=== MATERIAL TO PROCESS ===

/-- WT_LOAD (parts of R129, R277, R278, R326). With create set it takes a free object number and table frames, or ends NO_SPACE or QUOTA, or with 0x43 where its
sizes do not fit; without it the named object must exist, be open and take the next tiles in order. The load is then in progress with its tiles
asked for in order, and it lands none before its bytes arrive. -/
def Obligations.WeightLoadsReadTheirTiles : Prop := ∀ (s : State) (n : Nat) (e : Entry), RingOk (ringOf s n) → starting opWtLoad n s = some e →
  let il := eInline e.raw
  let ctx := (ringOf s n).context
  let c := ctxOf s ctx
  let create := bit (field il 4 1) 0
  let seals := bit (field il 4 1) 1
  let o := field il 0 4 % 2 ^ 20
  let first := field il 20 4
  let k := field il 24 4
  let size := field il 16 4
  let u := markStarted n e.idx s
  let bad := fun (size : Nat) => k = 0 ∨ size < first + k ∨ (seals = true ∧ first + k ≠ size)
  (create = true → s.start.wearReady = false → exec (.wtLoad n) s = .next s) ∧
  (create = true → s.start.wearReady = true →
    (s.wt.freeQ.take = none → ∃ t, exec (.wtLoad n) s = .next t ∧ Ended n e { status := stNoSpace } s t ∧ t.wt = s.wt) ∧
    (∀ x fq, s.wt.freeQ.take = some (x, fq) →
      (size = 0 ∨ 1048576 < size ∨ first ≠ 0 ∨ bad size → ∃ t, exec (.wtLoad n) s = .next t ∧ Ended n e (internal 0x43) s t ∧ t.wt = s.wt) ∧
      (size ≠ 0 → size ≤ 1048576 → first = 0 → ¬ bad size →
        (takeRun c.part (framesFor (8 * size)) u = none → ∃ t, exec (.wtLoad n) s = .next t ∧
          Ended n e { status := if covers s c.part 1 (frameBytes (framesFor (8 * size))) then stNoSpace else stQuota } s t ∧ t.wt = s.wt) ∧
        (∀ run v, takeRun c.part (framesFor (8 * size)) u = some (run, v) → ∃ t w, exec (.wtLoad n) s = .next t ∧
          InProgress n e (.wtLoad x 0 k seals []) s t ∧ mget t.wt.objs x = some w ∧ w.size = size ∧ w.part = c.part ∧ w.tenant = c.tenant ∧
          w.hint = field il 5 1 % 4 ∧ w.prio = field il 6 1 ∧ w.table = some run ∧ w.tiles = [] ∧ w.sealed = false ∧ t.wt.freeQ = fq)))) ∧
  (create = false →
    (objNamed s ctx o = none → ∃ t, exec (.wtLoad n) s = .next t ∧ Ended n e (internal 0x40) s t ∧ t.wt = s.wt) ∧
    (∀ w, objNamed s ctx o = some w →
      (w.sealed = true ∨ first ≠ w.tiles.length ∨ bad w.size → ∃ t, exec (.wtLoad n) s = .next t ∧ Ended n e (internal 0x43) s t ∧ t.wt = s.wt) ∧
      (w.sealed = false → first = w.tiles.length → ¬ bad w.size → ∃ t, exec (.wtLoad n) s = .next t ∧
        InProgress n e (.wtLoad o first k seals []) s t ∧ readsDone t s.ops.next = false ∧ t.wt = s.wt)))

===
=== MATERIAL TO PROCESS ===

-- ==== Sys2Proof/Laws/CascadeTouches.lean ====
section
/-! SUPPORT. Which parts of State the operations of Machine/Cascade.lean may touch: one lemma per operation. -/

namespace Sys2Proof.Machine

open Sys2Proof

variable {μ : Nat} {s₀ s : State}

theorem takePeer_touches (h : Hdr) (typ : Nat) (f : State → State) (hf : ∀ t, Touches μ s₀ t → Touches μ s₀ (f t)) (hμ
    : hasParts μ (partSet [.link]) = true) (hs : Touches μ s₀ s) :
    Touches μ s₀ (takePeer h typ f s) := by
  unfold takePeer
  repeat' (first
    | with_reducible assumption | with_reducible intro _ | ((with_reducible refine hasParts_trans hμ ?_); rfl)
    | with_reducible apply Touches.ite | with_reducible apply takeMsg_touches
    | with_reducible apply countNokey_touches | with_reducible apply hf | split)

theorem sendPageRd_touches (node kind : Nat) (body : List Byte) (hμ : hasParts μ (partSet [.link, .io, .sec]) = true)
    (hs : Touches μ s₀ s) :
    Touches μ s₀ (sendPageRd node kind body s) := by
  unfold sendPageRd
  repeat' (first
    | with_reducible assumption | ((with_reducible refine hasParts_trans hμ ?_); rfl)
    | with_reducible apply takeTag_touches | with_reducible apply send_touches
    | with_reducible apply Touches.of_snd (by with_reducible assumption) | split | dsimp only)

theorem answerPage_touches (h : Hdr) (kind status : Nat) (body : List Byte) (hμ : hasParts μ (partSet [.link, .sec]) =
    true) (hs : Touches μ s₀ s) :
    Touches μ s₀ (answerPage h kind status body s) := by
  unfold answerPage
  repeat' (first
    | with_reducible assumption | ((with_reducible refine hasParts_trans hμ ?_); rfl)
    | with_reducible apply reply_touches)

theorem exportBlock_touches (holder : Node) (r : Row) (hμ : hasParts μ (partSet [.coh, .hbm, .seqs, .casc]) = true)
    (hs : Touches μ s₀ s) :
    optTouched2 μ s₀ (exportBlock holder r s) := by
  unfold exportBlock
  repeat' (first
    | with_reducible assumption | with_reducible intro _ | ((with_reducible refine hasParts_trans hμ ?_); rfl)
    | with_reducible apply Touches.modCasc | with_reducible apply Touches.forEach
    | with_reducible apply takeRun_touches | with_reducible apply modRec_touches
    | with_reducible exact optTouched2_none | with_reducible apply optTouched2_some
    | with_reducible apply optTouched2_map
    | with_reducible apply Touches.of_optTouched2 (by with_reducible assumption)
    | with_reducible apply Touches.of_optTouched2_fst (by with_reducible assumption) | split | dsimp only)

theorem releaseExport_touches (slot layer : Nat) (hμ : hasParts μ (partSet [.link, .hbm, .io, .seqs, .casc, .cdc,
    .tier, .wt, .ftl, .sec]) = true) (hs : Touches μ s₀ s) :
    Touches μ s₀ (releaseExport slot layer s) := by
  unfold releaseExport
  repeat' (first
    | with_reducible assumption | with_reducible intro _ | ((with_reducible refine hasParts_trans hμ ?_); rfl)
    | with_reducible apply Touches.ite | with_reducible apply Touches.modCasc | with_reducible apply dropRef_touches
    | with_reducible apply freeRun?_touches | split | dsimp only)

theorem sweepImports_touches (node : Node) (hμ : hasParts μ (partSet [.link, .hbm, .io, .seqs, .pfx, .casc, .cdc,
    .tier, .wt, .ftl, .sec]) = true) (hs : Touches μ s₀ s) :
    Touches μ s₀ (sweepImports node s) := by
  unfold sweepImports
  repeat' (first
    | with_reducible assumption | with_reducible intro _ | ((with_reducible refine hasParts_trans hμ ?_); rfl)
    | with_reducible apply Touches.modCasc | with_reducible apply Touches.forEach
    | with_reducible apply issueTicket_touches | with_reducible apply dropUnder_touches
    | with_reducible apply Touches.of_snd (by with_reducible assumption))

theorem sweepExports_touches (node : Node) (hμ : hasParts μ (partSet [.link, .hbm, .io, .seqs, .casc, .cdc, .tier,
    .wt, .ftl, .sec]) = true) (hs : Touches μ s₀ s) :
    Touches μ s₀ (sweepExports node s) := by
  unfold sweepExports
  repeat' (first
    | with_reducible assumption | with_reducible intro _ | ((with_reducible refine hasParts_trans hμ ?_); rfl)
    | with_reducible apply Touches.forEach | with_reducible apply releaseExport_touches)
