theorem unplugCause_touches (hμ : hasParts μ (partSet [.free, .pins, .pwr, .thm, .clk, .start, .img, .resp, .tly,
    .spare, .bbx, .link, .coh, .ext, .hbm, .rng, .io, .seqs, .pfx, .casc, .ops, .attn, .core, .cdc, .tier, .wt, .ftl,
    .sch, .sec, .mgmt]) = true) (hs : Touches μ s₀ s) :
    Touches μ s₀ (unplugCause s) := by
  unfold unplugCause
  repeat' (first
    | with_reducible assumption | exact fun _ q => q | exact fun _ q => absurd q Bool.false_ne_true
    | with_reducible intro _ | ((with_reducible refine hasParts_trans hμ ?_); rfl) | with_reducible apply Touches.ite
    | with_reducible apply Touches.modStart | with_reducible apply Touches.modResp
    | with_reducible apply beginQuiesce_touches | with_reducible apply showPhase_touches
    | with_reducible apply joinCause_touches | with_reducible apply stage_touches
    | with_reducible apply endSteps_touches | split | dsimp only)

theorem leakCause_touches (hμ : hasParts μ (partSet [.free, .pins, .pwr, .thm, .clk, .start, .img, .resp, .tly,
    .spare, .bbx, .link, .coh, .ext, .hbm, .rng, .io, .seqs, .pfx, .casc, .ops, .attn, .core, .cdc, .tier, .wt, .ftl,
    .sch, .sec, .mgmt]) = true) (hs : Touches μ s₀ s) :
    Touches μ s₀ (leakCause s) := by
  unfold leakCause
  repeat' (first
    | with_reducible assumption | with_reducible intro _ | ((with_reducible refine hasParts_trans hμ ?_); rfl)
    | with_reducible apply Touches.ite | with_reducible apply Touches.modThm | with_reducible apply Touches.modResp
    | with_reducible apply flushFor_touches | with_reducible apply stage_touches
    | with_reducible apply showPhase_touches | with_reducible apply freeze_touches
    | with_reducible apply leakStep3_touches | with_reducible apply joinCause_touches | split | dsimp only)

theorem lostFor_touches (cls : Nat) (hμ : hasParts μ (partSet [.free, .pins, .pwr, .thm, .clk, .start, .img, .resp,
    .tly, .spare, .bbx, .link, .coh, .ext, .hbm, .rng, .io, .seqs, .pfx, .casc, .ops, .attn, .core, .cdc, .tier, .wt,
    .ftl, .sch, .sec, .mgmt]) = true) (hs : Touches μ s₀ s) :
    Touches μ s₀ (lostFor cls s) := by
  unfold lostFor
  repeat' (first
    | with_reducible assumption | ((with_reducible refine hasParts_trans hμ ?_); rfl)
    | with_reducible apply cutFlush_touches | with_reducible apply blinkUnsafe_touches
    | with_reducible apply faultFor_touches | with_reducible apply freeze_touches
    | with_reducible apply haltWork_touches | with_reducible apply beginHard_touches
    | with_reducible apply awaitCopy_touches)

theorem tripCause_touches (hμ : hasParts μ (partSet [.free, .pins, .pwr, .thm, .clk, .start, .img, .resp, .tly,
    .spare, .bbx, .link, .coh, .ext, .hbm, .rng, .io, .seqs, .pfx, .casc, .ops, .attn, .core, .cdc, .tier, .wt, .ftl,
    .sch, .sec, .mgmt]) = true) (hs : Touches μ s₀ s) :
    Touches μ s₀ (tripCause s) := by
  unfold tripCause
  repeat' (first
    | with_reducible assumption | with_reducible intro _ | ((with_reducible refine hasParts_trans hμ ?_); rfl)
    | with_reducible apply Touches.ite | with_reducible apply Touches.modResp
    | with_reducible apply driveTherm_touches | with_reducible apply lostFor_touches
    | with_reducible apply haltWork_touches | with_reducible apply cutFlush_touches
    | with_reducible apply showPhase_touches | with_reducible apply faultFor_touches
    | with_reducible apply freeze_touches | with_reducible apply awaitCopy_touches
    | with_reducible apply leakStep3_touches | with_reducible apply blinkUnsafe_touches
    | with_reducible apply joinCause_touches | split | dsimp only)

===

§ TASK ITEM
The response must hold only the lines above from the line with "0x43 where its" through the line with "(create = true → s.start.wearReady = true →", each copied exactly, both ends kept.

§ SOLVED PROBLEM
/-- WT_LOAD (parts of R129, R277, R278, R326). With create set it takes a free object number and table frames, or ends NO_SPACE or QUOTA, or with 0x43 where its
sizes do not fit; without it the named object must exist, be open and take the next tiles in order. The load is then in progress with its tiles
asked for in order, and it lands none before its bytes arrive. -/
def Obligations.WeightLoadsReadTheirTiles : Prop := ∀ (s : State) (n : Nat) (e : Entry), RingOk (ringOf s n) → starting opWtLoad n s = some e →
  let il := eInline e.raw
  let ctx := (ringOf s n).context
  let c := ctxOf s ctx
  let create := bit (field il 4 1) 0
  let seals := bit (field il 4 1) 1
  let o := field il 0 4 % 2 ^ 20
  let first := field il 20 4
  let k := field il 24 4
  let size := field il 16 4
  let u := markStarted n e.idx s
  let bad := fun (size : Nat) => k = 0 ∨ size < first + k ∨ (seals = true ∧ first + k ≠ size)
  (create = true → s.start.wearReady = false → exec (.wtLoad n) s = .next s) ∧
  (create = true → s.start.wearReady = true →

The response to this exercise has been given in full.